WHAT THE TASK ASKS
For the listing below, print exactly the lines from the line with "theorem execS3_kept (x1)" to the line with "State.split_kept, State.event_kept, foldl_kept]", both included, and nothing beyond them.

*** Block opens ***

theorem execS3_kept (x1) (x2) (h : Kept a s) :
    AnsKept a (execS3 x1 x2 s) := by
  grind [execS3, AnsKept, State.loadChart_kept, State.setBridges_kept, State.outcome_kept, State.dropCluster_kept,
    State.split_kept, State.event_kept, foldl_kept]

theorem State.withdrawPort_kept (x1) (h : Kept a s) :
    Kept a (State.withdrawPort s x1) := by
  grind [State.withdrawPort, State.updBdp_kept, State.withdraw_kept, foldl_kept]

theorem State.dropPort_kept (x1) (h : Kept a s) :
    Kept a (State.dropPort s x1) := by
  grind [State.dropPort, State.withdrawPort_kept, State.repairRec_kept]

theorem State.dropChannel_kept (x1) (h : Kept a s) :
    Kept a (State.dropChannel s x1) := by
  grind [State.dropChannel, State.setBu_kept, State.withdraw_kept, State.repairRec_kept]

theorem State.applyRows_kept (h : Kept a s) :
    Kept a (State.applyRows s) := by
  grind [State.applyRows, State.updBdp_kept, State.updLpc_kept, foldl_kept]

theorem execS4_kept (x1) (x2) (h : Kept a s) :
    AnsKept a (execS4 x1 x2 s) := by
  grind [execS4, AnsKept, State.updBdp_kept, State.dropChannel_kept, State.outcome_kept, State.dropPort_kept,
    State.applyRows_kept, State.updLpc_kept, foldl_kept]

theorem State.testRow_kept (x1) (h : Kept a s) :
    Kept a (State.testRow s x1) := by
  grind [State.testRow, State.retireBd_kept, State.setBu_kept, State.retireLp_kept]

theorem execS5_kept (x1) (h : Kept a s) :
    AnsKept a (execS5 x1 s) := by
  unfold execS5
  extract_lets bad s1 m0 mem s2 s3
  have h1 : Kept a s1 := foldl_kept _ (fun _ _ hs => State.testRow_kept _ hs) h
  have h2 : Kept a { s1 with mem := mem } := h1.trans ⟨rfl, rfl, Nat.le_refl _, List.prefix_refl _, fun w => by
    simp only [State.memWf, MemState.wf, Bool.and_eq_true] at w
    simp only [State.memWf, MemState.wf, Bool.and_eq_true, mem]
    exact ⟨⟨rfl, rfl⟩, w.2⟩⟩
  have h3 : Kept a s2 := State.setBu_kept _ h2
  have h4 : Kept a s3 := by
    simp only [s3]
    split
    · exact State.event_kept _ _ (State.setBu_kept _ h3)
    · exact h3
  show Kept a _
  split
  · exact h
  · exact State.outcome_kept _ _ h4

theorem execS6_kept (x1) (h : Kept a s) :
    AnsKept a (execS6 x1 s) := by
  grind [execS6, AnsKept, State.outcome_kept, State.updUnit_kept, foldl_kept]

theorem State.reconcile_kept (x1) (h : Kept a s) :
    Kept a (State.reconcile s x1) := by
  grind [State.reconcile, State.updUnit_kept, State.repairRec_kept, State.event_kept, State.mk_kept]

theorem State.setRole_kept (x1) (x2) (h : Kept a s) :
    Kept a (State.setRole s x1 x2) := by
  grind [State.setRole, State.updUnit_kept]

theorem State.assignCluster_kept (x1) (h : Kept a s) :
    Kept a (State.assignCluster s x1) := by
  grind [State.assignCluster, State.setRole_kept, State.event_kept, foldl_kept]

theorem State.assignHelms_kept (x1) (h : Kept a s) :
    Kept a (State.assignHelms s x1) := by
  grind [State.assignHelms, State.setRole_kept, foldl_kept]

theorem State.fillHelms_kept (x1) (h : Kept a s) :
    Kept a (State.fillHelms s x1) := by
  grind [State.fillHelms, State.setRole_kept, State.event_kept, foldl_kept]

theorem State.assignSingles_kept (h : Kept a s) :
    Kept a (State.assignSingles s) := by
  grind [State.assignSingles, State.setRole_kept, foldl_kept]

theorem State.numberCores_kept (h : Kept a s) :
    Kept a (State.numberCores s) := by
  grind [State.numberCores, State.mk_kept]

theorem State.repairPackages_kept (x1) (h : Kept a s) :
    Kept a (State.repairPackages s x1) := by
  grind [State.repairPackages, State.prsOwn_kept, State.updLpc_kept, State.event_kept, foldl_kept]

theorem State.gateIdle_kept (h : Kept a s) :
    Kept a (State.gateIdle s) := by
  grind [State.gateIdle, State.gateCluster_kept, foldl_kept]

*** Block closes ***
*** Block opens ***

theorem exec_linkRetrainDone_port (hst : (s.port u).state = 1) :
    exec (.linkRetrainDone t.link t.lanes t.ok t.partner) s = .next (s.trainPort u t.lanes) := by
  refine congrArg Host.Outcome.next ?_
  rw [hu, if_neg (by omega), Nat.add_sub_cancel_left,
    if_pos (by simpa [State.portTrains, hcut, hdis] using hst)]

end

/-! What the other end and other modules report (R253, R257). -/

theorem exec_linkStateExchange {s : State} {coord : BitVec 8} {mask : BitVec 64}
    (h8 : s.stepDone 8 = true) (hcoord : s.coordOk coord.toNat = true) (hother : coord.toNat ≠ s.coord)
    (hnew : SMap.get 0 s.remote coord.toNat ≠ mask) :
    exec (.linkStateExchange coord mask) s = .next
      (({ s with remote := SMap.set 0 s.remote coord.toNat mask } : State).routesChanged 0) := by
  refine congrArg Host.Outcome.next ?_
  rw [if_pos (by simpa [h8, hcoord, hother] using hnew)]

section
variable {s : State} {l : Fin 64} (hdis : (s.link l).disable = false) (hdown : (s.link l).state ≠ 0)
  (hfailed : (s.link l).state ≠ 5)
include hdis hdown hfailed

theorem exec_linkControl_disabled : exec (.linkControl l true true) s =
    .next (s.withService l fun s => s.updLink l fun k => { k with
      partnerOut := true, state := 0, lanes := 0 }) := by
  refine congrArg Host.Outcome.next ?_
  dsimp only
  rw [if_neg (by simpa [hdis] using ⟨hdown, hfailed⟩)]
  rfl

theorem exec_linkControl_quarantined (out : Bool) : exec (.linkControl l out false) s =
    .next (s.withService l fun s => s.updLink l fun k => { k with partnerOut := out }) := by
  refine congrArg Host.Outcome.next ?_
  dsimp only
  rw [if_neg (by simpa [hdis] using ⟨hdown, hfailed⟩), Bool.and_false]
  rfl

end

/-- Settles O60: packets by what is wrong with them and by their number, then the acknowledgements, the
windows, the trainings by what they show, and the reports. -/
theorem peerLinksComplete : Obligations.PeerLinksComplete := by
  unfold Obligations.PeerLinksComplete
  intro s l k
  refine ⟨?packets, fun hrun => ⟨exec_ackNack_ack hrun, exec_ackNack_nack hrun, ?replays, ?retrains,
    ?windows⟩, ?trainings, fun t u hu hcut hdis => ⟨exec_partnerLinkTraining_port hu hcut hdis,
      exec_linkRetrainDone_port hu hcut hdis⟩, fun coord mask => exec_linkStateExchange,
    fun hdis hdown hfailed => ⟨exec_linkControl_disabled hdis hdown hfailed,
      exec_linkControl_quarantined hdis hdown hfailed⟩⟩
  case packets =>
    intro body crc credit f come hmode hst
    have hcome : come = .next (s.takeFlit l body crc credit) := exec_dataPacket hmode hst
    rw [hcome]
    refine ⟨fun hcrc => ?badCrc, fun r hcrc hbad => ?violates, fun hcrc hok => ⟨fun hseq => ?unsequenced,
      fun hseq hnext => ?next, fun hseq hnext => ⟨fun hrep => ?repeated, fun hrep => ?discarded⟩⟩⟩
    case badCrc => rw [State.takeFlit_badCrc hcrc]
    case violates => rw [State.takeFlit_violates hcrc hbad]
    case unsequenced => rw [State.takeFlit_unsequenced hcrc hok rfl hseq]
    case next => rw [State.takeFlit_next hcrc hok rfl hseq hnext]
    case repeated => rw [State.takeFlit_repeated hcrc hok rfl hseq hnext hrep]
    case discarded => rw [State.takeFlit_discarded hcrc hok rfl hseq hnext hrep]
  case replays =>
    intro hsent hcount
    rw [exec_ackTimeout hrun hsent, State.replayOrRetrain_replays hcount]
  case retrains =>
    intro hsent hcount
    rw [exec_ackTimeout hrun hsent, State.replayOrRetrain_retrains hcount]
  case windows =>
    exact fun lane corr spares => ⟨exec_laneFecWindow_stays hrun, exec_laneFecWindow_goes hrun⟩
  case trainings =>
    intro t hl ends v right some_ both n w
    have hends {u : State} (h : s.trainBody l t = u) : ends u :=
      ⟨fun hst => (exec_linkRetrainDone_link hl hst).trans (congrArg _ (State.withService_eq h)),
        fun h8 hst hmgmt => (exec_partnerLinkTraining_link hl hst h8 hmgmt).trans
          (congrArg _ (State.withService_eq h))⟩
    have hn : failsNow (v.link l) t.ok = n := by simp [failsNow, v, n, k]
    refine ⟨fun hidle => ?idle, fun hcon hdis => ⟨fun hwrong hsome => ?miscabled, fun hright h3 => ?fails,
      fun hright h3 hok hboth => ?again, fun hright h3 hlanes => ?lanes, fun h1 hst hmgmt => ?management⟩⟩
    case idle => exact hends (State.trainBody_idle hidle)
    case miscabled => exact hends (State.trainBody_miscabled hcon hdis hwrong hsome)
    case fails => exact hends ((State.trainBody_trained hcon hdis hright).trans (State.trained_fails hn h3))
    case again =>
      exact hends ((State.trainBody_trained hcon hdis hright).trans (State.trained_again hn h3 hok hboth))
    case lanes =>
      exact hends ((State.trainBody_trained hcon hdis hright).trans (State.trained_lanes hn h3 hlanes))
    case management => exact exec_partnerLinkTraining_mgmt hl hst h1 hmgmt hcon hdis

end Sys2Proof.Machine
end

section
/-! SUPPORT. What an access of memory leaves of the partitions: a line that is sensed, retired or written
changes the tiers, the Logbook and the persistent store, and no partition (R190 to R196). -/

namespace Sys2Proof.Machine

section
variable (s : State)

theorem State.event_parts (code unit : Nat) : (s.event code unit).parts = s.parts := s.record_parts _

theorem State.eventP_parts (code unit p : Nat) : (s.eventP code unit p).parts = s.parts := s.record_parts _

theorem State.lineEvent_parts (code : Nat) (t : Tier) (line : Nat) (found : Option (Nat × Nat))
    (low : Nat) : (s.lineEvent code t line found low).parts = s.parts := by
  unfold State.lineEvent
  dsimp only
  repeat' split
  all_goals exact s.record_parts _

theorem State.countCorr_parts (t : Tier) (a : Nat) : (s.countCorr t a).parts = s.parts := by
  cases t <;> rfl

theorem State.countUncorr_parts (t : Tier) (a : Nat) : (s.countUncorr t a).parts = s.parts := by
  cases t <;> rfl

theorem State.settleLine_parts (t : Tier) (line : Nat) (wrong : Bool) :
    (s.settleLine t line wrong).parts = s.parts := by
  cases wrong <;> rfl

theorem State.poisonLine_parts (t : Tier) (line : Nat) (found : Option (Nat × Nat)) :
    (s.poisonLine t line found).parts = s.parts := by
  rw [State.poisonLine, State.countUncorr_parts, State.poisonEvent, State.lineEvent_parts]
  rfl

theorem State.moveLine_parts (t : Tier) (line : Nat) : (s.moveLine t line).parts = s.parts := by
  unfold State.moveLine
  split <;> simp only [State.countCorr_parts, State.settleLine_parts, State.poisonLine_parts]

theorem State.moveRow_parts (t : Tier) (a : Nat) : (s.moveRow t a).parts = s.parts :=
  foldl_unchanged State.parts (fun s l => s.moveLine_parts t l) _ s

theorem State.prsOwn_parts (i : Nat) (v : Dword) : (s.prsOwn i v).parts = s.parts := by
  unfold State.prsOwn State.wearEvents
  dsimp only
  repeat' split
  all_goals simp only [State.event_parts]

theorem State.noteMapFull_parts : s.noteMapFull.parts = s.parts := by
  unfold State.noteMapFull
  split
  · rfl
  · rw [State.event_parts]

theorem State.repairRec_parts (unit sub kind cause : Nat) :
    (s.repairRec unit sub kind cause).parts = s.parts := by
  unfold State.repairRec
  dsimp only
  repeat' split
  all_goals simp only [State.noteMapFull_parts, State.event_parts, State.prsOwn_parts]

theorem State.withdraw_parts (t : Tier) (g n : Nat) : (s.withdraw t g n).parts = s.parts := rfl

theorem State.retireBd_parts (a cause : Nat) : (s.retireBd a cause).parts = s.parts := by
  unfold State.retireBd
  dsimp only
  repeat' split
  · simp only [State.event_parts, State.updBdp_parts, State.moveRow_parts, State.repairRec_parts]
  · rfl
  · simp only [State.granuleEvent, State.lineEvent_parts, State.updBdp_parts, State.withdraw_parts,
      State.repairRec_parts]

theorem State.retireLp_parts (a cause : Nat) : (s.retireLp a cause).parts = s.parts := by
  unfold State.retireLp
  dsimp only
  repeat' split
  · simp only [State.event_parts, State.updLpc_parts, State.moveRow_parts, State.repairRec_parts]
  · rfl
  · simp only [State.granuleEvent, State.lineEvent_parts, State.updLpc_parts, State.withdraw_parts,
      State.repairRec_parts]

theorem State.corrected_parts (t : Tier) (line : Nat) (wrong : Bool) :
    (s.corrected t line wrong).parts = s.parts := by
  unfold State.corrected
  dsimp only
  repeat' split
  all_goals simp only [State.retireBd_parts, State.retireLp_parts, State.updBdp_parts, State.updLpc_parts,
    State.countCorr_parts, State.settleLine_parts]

*** Block closes ***

TASK ANSWER
theorem execS3_kept (x1) (x2) (h : Kept a s) :
    AnsKept a (execS3 x1 x2 s) := by
  grind [execS3, AnsKept, State.loadChart_kept, State.setBridges_kept, State.outcome_kept, State.dropCluster_kept,
    State.split_kept, State.event_kept, foldl_kept]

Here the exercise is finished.